**TASK STATEMENT:**
Show only those lines of the entries where the string "structure" is found.
----- MATERIAL TO PROCESS -----
/-- The caches, which change no value that any agent reads (R331 to R342). -/
structure Cache where
  /-- Core TLBs by core number, newest entry first, at most 64 (R255). -/
  tlb : Tab (List TlbEntry)
  /-- Die TLBs by die, newest entry first, at most 8,192 (R255). -/
  dieTlb : Tab (List TlbEntry)
  /-- L2 sets by `(16 die + slice) * 2048 + set`, most recently used line first, at most 12 (R334). -/
  l2 : Tab (List L2Line)
  /-- The remote-data cache of each die: its lines, the one last reached first, and whether a line is marked evict-first; at most
  131,072 lines of 128 bytes, 16 MiB (R1, R336). -/
  rdc : Tab (List (Nat × Bool))
  /-- The sharer vector of a device line (R336). -/
  sharers : Tab (BitVec 8)
  /-- The metadata code of a 128-byte block of HBM (R340). -/
  code : Tab Nat
  deriving DecidableEq, Repr

/-- What belongs to one core and to none of its engines (R215, R289, R295, R297). -/
structure Core where
  /-- Enabled by the configuration record in force (R289). -/
  enabled : Bool
  /-- mstat (R215), the same for the four threads. -/
  mstat : Word
  /-- When a command last set a bit of mstat that was or became 1, for which thread, and whether an event was raised for it (R312). -/
  satSets : Tab (Nat × Nat × Bool)
  /-- Service-fenced (R297). -/
  fenced : Bool
  /-- Power-gated (R295). -/
  off : Bool
  /-- Woken for debug, with the cycle of its last activity (R296). -/
  dbgWake : Option Nat
  deriving DecidableEq, Repr

/-- A core right after reset. DESIGN CHOICE: log 84. -/
def Core.reset : Core := { enabled := true, mstat := 0, satSets := [], fenced := false, off := false, dbgWake := none }

/-- A launch record that a dispatcher has accepted and not yet inserted, with its source space; the host launch queue that waits for its
insertion, if it comes from one; and the thread and place of the `tenq` that posted it, whose earlier stores it sees (R138, R142, R223,
R285). -/
structure Inbound where
  launch : Block
  sp : Space
  queue : Option Nat
  after : Option (Nat × Nat)
  deriving DecidableEq, Repr

/-- What belongs to one die and to none of its engines (R257, R295, R297, R353). -/
structure Die where
  /-- Powered off by a full fence (R297). -/
  off : Bool
  retention : Bool
  fenced : Bool
  /-- `TINVA IVA` (R257). -/
  tinva : Nat
  /-- The invalidation in progress that this die's `TINVC` started: `KIND`, `IASID` and `IVA`, and held later ones. -/
  tinvc : List (Nat × Nat × Nat)
  /-- `FWDOG WDL` (R257). -/
  wdl : Nat
  /-- Confluence `GAPL` (R353). -/
  gapl : Nat
  /-- Word w of pseudo-channel c's slot table at 4 c + w, and the writes that wait for its next round (R345). -/
  slots : Tab Word
  slotNext : Tab Word
  /-- The dispatcher: the next insertion number and the records it has accepted, oldest first (R142). -/
  nextNum : Nat
  inbox : List Inbound
  /-- A full fence that powers the die off once its service-fence steps are done (R297). -/
  fullFence : Bool
  deriving DecidableEq, Repr

/-- A die right after reset (R257). -/
def Die.reset : Die :=
  { off := false, retention := false, fenced := false, tinva := 0, tinvc := [], wdl := 20
    gapl := 20, slots := [], slotNext := [], nextNum := 0, inbox := [], fullFence := false }

/-- A word of a slot table at reset: entry j holds class j mod 16 (R345). -/
def slotWordReset : Word := 0xFEDCBA9876543210

/-- A launch queue's registers (R284). -/
structure Queue where
  base : Nat
  asid : Nat
  die : Nat
  irq : Bool
  en : Bool
  log : Nat
  tail : Nat
  prog : Nat
  ovf : Bool
  ptb : Nat
  /-- The progress committed when the queue was switched out (R280). -/
  outProg : Nat
  /-- Stopped by an overrun until the next write of `TAIL` (R285). -/
  stuck : Bool
  /-- The record at `PROG`, once it has been read and is on offer (R285). -/
  offered : Option Block
  deriving DecidableEq, Repr
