-- ==== Sys2Proof/Machine/Block.lean ====
section
/-! DEFINITION. The traps of a block that is not begun, and the event taken between two blocks (R131, R167, R177, R259). -/

namespace Sys2Proof.Machine

/-- A thread reaches a block that is illegal, or whose fetch faults: the trap of R167, and no word takes effect. -/
def execIllegalBlock (t : Nat) (s : State) : Outcome :=
  match s.txn with
  | some _ => .next s
  | none =>
    if (s.w.thread t).phase != .running || ((s.w.thread t).dheld && !(s.w.thread t).dstep) then .next s
    else match fetchBlock s.w t with
      | (w, .error f) => .next (trapUnbegun s w t f)
      | (_, .ok _) => .next s

/-- The thread whose block is open reaches a word of it that is not an instruction: the trap of R177. -/
def execIllegalInstruction (t : Nat) (s : State) : Outcome :=
  match s.txn with
  | none => .next s
  | some x =>
    if t != s.turn then .next s
    else match x.instr with
      | .error _ => .next (trapWord s 0x02 (x.word.setWidth 64))
      | .ok _ => .next s

/-- A pending event that `EVM` does not hold back is taken between blocks, oldest first; a block that waits is
abandoned, and tepc names it (R131, R213, R259). -/
def execEventEntry (t : Nat) (s : State) : Outcome :=
  match s.txn with
  | some _ => .next s
  | none =>
    let th := s.w.thread t
    match th.events with
    | e :: rest =>
      if th.evm || !(th.phase == .running || th.phase == .waiting) || th.dheld then .next s
      else .next { s with w := trapInto (s.w.setThread t { th with events := rest }) t e.code e.val th.pc 0 }
    | [] => .next s

end Sys2Proof.Machine
end

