/-- Take the command at the head of a region's queue; none when it must wait. A `cfgld` is taken by `LOAD_BEGIN`. -/
def takeHead (w : World) (r : Nat) : Option World :=
  let g := w.region r
  let behindLoad := match g.load with
    | some l => l.lastAt.isNone
    | none => false
  if g.saveAt.isSome || behindLoad || g.cqStalled then none
  else match g.cq with
    | [] => none
    | (c, sp) :: rest =>
      let w' := w.setRegion r { g with cq := rest }
      match c with
      | .load .. => none
      | .write cmd => if g.shadow = .wave ∨ g.cutDue ∨ !regionAwake w r then none else some (applyWrite w' r cmd)
      | .switch =>
        let w' := w'.setRegion r { w'.region r with armedSwitch := true }
        match g.shadow with
        | .written => some (sealShadow w' r)
        | _ => some (releaseIfDue w' r)
      | .status va =>
        match nodeStore w' (cfgReach r) g.task sp Touch.store va (statusImage w r) with
        | (w'', .ok lost) => some (noteLostIn (w''.setRegion r { w''.region r with met := false }) r 3 0 0 0xFF 4 sp lost)
        | (_, .error _) => none
      | .save va =>
        if g.shadow = .wave ∨ readFrozen w r then none
        else
          let w' := freezeRegion w' r
          some (w'.setRegion r { w'.region r with saveAt := some (va, sp) })
      | .restore va =>
        if !regionAwake w r || readFrozen w r || !ownerStoresDone w r then none
        else match readArea w' (cfgReach r) g.task sp va g with
        | (_, .error _) => none
        | (w'', .ok a) =>
          if areaGood g a then
            let side := sideOf w'' (cfgReach r) sp va
            let w'' := restoreRegion w'' r a side sp false
            match nodeStore w'' (cfgReach r) g.task sp Touch.store (va + 0x40) (leBytes 8 2) with
            | (_, .error _) => none
            | (w'', .ok lost) => some (noteLostIn (w''.setRegion r { w''.region r with space := sp, met := false }) r 3 0 0 0xFF 3 sp lost)
          else match regionElems w'' r with
            | e :: _ => some (elemFault w'' e 0x07)
            | [] => some w''

/-- Take what can be taken from a region's queue, one command at a time; one whose accesses no budget admits waits (R141).
DEDUCED: log 54. -/
def drainCfg : Nat → World → Nat → World
  | 0, w, _ => w
  | n + 1, w, r => match takeHead w r with
    | some v => if w.overrun w v then w else drainCfg n v r
    | none => w

/-- Where the head of a region's queue waits for the first cut after a wavefront, and none is being taken, the controller requests it (R78,
R265). DEDUCED: log 119. -/
def cutForLoad (w : World) (r : Nat) : World :=
  match (w.region r).cutDue, (w.region r).cq with
  | true, (.load .., _) :: _ | true, (.write _, _) :: _ => requestCut w r
  | _, _ => w

/-- A region's controller does what it can at once: its queue, a release that is due, and the start that waited for it.
DEDUCED: log 54. -/
def serveCfg (w : World) (r : Nat) : World := settle (cutForLoad (drainCfg 17 w r) r) r

/-- What the controllers of the device do between two steps: failures that were declared, and every region's queue. -/
def controllers (w : World) : World :=
  let w := failDying w
  w.regions.foldl (fun w (r, g) =>
    if !g.cq.isEmpty || (g.running && g.starting) || g.shadow == .sealed then serveCfg w r else w) w

/-! ### Loads (R73, R78 to R80) -/

/-- The checks on a header: the code of the first that fails, 0 when all pass (R79). A stream that asks for an edge
its region does not lie at fails here, before its planes are checked (R159). DEDUCED: log 111. -/
def headerCause (g : Region) (va : Nat) (h : Nat) : Nat :=
  let (_, l, _, _) := maskRect g.mask
  let (shh, shw) := g.shape
  if bits h 31 24 != 0xC5 || bits h 23 16 != 1 || bits h 15 11 != 0 || decide (262144 < bits h 63 32) || va % 32 != 0 then 0x01
  else if bits h 7 4 != shh || bits h 3 0 != shw || (bit h 9 && l != 0) || (bit h 10 && l + shw != 4) then 0x02
  else if bits h 127 64 = 0 then 0x03
  else 0

/-- After the last command the checksum is compared (R73, R79). -/
def finishLoad (w : World) (r : Nat) (l : Load) : World :=
  let bytes := leBytes 16 (l.hdr.toNat % 2 ^ 128) ++ l.cmds.reverse.flatMap fun c => leBytes 4 c.toNat
  if leNat (shake256 bytes 16) = bits l.hdr.toNat 255 128 then
    w.setRegion r { w.region r with load := some { l with lastAt := some w.cycle } }
  else refuse w r 0x06 0xFFFFFFFF

/-- Begin a load whose header has been read (R78). -/
def beginLoad (w : World) (r va : Nat) (sp : Space) (disp : Bool) (hdr : BitVec 256) : World :=
  let g := w.region r
  let l : Load := { va := va, sp := sp, thread := if disp then none else g.owner, hdr := hdr, cmds := [], stalled := false
                    met := false, lastAt := none }
  let w := w.setRegion r { g with load := some l, shadow := .loading, scid := bits hdr.toNat 127 64, shdChanged := false
                                  met := false, refused := false }
  let c := headerCause g va hdr.toNat
  if c = 0 then
    let w := setShadows w r (bit hdr.toNat 8) (bits hdr.toNat 127 64)
    if bits hdr.toNat 63 32 = 0 then finishLoad w r l else w
  else refuse w r c 0xFFFFFFFF

/-- LOAD_BEGIN: the `cfgld` at the head of a region's queue begins; its header is read (R78, R80). -/
def execLoadBegin (r : Nat) (s : State) : Outcome :=
  event (budgeted fun w =>
    let g := w.region r
    match g.cq with
    | (.load va disp, sp) :: rest =>
      if !loadMayBegin g || g.cqStalled || !regionAwake w r || (w.core (r / 4)).off || (!disp && !ownerStoresDone w r) then w
      else
        let w' := w.setRegion r { g with cq := rest }
        let kept := if disp then (g.task.bind w.task?).map (·.hdr) else none
        match kept with
        | some h => serveCfg (beginLoad w' r va sp disp h) r
        | none =>
          match nodeLoad w' (cfgReach r) g.task sp Touch.load va 32 with
          | (w', .ok bs) => serveCfg (beginLoad w' r va sp disp (BitVec.ofNat 256 (leNat bs))) r
          | (_, .error _) => if disp then (match g.task with
              | some k => failTask w k 4
              | none => w) else w
    | _ => w) s

/-- LOAD_COMMAND: the controller reads the next command and applies it (R78 to R80). -/
def execLoadCommand (r : Nat) (s : State) : Outcome :=
  event (budgeted fun w =>
    let g := w.region r
    match g.load with
    | none => w
    | some l =>
      let n := l.cmds.length
      if l.stalled || l.lastAt.isSome || g.frozen || !regionAwake w r then w
      else match nodeLoad w (cfgReach r) g.task l.sp Touch.load (l.va + 32 + 4 * n) 4 with
        | (_, .error _) => if l.thread.isNone then (match g.task with
            | some k => failTask w k 4
            | none => w) else w
        | (w, .ok bs) =>
          let word := BitVec.ofNat 32 (leNat bs)
          let c := commandOf word
          let (shh, shw) := g.shape
          let l := { l with cmds := word :: l.cmds, met := false }
          let cause := commandCause shh shw c
          if cause != 0 then serveCfg (refuse w r cause n) r
          else
            let w := applyCommand w r c
            let w := w.setRegion r { w.region r with load := some l }
            if n + 1 = bits l.hdr.toNat 63 32 then serveCfg (finishLoad w r l) r else w) s

/-- SEAL: 64 cycles after the last command the shadow is checked and sealed (R78, R79). -/
def execSeal (r : Nat) (s : State) : Outcome :=
  event (fun w =>
    let g := w.region r
    match g.load with
    | none => w
    | some l =>
      match l.lastAt with
      | none => w
      | some c => if g.shadow = .loading ∧ c + 64 ≤ w.cycle ∧ !g.frozen then serveCfg (sealShadow w r) r else w) s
-----
**EXERCISE RESULT:**
structure Cache where
structure Core where
structure Inbound where
structure Die where
structure Queue where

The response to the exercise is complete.